Exercise inputs section start

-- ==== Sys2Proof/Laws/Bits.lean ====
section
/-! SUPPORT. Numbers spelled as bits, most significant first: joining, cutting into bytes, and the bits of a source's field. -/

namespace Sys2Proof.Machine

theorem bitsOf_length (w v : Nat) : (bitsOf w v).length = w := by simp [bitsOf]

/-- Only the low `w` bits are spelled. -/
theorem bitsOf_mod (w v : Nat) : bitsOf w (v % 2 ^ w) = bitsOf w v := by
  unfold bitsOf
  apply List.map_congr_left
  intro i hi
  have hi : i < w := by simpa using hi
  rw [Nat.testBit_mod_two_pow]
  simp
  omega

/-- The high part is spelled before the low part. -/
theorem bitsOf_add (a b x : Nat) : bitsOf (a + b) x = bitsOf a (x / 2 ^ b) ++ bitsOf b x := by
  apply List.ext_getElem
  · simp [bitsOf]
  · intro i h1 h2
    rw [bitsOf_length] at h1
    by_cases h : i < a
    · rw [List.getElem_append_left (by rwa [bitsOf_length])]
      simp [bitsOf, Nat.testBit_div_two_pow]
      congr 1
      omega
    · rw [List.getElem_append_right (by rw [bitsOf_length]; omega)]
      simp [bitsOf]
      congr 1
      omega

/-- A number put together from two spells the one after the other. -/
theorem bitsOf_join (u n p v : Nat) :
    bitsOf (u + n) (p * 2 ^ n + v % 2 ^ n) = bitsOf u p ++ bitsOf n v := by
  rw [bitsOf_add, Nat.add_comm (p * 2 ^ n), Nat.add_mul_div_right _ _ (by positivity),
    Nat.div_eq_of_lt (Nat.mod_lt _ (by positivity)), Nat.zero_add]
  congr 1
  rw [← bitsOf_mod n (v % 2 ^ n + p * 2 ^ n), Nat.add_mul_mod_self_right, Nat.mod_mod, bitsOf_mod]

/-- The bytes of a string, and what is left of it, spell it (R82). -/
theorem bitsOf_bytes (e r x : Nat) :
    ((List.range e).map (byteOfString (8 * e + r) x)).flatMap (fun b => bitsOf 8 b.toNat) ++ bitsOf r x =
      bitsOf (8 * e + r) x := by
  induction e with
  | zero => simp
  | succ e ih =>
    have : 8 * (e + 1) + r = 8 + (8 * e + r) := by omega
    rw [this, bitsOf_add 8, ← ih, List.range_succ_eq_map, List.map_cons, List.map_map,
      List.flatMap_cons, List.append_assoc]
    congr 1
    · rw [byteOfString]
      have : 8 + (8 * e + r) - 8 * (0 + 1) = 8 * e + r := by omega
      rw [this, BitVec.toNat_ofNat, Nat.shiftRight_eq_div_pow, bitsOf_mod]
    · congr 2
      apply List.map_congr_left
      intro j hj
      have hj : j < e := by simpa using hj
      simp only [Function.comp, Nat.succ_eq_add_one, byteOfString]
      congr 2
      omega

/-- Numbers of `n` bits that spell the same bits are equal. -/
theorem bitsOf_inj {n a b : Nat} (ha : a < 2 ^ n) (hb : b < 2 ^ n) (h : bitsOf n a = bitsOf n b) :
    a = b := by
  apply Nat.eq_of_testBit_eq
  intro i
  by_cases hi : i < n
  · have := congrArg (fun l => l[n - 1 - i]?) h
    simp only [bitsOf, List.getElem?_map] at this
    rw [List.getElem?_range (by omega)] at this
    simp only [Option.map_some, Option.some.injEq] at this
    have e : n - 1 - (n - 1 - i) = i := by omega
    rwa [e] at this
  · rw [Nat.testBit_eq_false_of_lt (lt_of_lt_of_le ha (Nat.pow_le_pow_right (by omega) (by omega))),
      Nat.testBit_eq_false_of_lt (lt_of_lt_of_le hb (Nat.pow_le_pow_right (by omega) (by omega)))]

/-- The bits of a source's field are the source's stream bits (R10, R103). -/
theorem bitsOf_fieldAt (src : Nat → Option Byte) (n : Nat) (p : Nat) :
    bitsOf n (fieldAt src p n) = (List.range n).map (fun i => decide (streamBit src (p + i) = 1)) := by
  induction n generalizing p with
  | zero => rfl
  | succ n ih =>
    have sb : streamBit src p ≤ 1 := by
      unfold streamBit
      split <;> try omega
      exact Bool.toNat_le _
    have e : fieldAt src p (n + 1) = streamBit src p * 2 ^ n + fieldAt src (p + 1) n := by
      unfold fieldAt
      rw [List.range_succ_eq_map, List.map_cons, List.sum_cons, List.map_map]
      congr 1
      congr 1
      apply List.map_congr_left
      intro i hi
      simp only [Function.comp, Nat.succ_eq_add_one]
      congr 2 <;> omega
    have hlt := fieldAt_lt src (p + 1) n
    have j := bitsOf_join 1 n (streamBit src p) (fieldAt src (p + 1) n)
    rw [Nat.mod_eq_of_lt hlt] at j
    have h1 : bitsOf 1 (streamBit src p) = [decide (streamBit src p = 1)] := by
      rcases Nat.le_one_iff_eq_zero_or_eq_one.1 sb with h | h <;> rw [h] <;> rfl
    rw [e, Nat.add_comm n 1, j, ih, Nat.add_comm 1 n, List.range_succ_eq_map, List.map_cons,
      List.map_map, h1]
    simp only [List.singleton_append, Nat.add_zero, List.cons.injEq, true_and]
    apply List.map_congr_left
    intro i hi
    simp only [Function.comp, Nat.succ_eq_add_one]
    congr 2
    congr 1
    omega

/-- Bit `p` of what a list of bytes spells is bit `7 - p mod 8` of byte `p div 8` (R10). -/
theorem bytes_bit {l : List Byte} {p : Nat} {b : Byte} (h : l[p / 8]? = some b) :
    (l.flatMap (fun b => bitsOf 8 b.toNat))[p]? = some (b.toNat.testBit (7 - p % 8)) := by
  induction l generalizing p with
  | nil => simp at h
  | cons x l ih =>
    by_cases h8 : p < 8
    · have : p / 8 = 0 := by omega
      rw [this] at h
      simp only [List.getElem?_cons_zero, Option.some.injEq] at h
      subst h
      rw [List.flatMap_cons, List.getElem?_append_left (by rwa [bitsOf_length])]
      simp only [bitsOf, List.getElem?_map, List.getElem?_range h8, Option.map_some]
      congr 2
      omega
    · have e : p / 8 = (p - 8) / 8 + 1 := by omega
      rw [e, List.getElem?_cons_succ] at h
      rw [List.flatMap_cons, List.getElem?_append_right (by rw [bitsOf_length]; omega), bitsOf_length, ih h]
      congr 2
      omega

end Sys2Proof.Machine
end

Exercise inputs section end

▶ [What to work on] Copy every record exactly.

▶ [Reply]
-- ==== Sys2Proof/Laws/Bits.lean ====
section
/-! SUPPORT. Numbers spelled as bits, most significant first: joining, cutting into bytes, and the bits of a source's field. -/

namespace Sys2Proof.Machine

theorem bitsOf_length (w v : Nat) : (bitsOf w v).length = w := by simp [bitsOf]

/-- Only the low `w` bits are spelled. -/
theorem bitsOf_mod (w v : Nat) : bitsOf w (v % 2 ^ w) = bitsOf w v := by
  unfold bitsOf
  apply List.map_congr_left
  intro i hi
  have hi : i < w := by simpa using hi
  rw [Nat.testBit_mod_two_pow]
  simp
  omega

/-- The high part is spelled before the low part. -/
theorem bitsOf_add (a b x : Nat) : bitsOf (a + b) x = bitsOf a (x / 2 ^ b) ++ bitsOf b x := by
  apply List.ext_getElem
  · simp [bitsOf]
  · intro i h1 h2
    rw [bitsOf_length] at h1
    by_cases h : i < a
    · rw [List.getElem_append_left (by rwa [bitsOf_length])]
      simp [bitsOf, Nat.testBit_div_two_pow]
      congr 1
      omega
    · rw [List.getElem_append_right (by rw [bitsOf_length]; omega)]
      simp [bitsOf]
      congr 1
      omega

/-- A number put together from two spells the one after the other. -/
theorem bitsOf_join (u n p v : Nat) :
    bitsOf (u + n) (p * 2 ^ n + v % 2 ^ n) = bitsOf u p ++ bitsOf n v := by
  rw [bitsOf_add, Nat.add_comm (p * 2 ^ n), Nat.add_mul_div_right _ _ (by positivity),
    Nat.div_eq_of_lt (Nat.mod_lt _ (by positivity)), Nat.zero_add]
  congr 1
  rw [← bitsOf_mod n (v % 2 ^ n + p * 2 ^ n), Nat.add_mul_mod_self_right, Nat.mod_mod, bitsOf_mod]

/-- The bytes of a string, and what is left of it, spell it (R82). -/
theorem bitsOf_bytes (e r x : Nat) :
    ((List.range e).map (byteOfString (8 * e + r) x)).flatMap (fun b => bitsOf 8 b.toNat) ++ bitsOf r x =
      bitsOf (8 * e + r) x := by
  induction e with
  | zero => simp
  | succ e ih =>
    have : 8 * (e + 1) + r = 8 + (8 * e + r) := by omega
    rw [this, bitsOf_add 8, ← ih, List.range_succ_eq_map, List.map_cons, List.map_map,
      List.flatMap_cons, List.append_assoc]
    congr 1
    · rw [byteOfString]
      have : 8 + (8 * e + r) - 8 * (0 + 1) = 8 * e + r := by omega
      rw [this, BitVec.toNat_ofNat, Nat.shiftRight_eq_div_pow, bitsOf_mod]
    · congr 2
      apply List.map_congr_left
      intro j hj
      have hj : j < e := by simpa using hj
      simp only [Function.comp, Nat.succ_eq_add_one, byteOfString]
      congr 2
      omega

/-- Numbers of `n` bits that spell the same bits are equal. -/
theorem bitsOf_inj {n a b : Nat} (ha : a < 2 ^ n) (hb : b < 2 ^ n) (h : bitsOf n a = bitsOf n b) :
    a = b := by
  apply Nat.eq_of_testBit_eq
  intro i
  by_cases hi : i < n
  · have := congrArg (fun l => l[n - 1 - i]?) h
    simp only [bitsOf, List.getElem?_map] at this
    rw [List.getElem?_range (by omega)] at this
    simp only [Option.map_some, Option.some.injEq] at this
    have e : n - 1 - (n - 1 - i) = i := by omega
    rwa [e] at this
  · rw [Nat.testBit_eq_false_of_lt (lt_of_lt_of_le ha (Nat.pow_le_pow_right (by omega) (by omega))),
      Nat.testBit_eq_false_of_lt (lt_of_lt_of_le hb (Nat.pow_le_pow_right (by omega) (by omega)))]

/-- The bits of a source's field are the source's stream bits (R10, R103). -/
theorem bitsOf_fieldAt (src : Nat → Option Byte) (n : Nat) (p : Nat) :
    bitsOf n (fieldAt src p n) = (List.range n).map (fun i => decide (streamBit src (p + i) = 1)) := by
  induction n generalizing p with
  | zero => rfl
  | succ n ih =>
    have sb : streamBit src p ≤ 1 := by
      unfold streamBit
      split <;> try omega
      exact Bool.toNat_le _
    have e : fieldAt src p (n + 1) = streamBit src p * 2 ^ n + fieldAt src (p + 1) n := by
      unfold fieldAt
      rw [List.range_succ_eq_map, List.map_cons, List.sum_cons, List.map_map]
      congr 1
      congr 1
      apply List.map_congr_left
      intro i hi
      simp only [Function.comp, Nat.succ_eq_add_one]
      congr 2 <;> omega
    have hlt := fieldAt_lt src (p + 1) n
    have j := bitsOf_join 1 n (streamBit src p) (fieldAt src (p + 1) n)
    rw [Nat.mod_eq_of_lt hlt] at j
    have h1 : bitsOf 1 (streamBit src p) = [decide (streamBit src p = 1)] := by
      rcases Nat.le_one_iff_eq_zero_or_eq_one.1 sb with h | h <;> rw [h] <;> rfl
    rw [e, Nat.add_comm n 1, j, ih, Nat.add_comm 1 n, List.range_succ_eq_map, List.map_cons,
      List.map_map, h1]
    simp only [List.singleton_append, Nat.add_zero, List.cons.injEq, true_and]
    apply List.map_congr_left
    intro i hi
    simp only [Function.comp, Nat.succ_eq_add_one]
    congr 2
    congr 1
    omega

/-- Bit `p` of what a list of bytes spells is bit `7 - p mod 8` of byte `p div 8` (R10). -/
theorem bytes_bit {l : List Byte} {p : Nat} {b : Byte} (h : l[p / 8]? = some b) :
    (l.flatMap (fun b => bitsOf 8 b.toNat))[p]? = some (b.toNat.testBit (7 - p % 8)) := by
  induction l generalizing p with
  | nil => simp at h
  | cons x l ih =>
    by_cases h8 : p < 8
    · have : p / 8 = 0 := by omega
      rw [this] at h
      simp only [List.getElem?_cons_zero, Option.some.injEq] at h
      subst h
      rw [List.flatMap_cons, List.getElem?_append_left (by rwa [bitsOf_length])]
      simp only [bitsOf, List.getElem?_map, List.getElem?_range h8, Option.map_some]
      congr 2
      omega
    · have e : p / 8 = (p - 8) / 8 + 1 := by omega
      rw [e, List.getElem?_cons_succ] at h
      rw [List.flatMap_cons, List.getElem?_append_right (by rw [bitsOf_length]; omega), bitsOf_length, ih h]
      congr 2
      omega

end Sys2Proof.Machine
end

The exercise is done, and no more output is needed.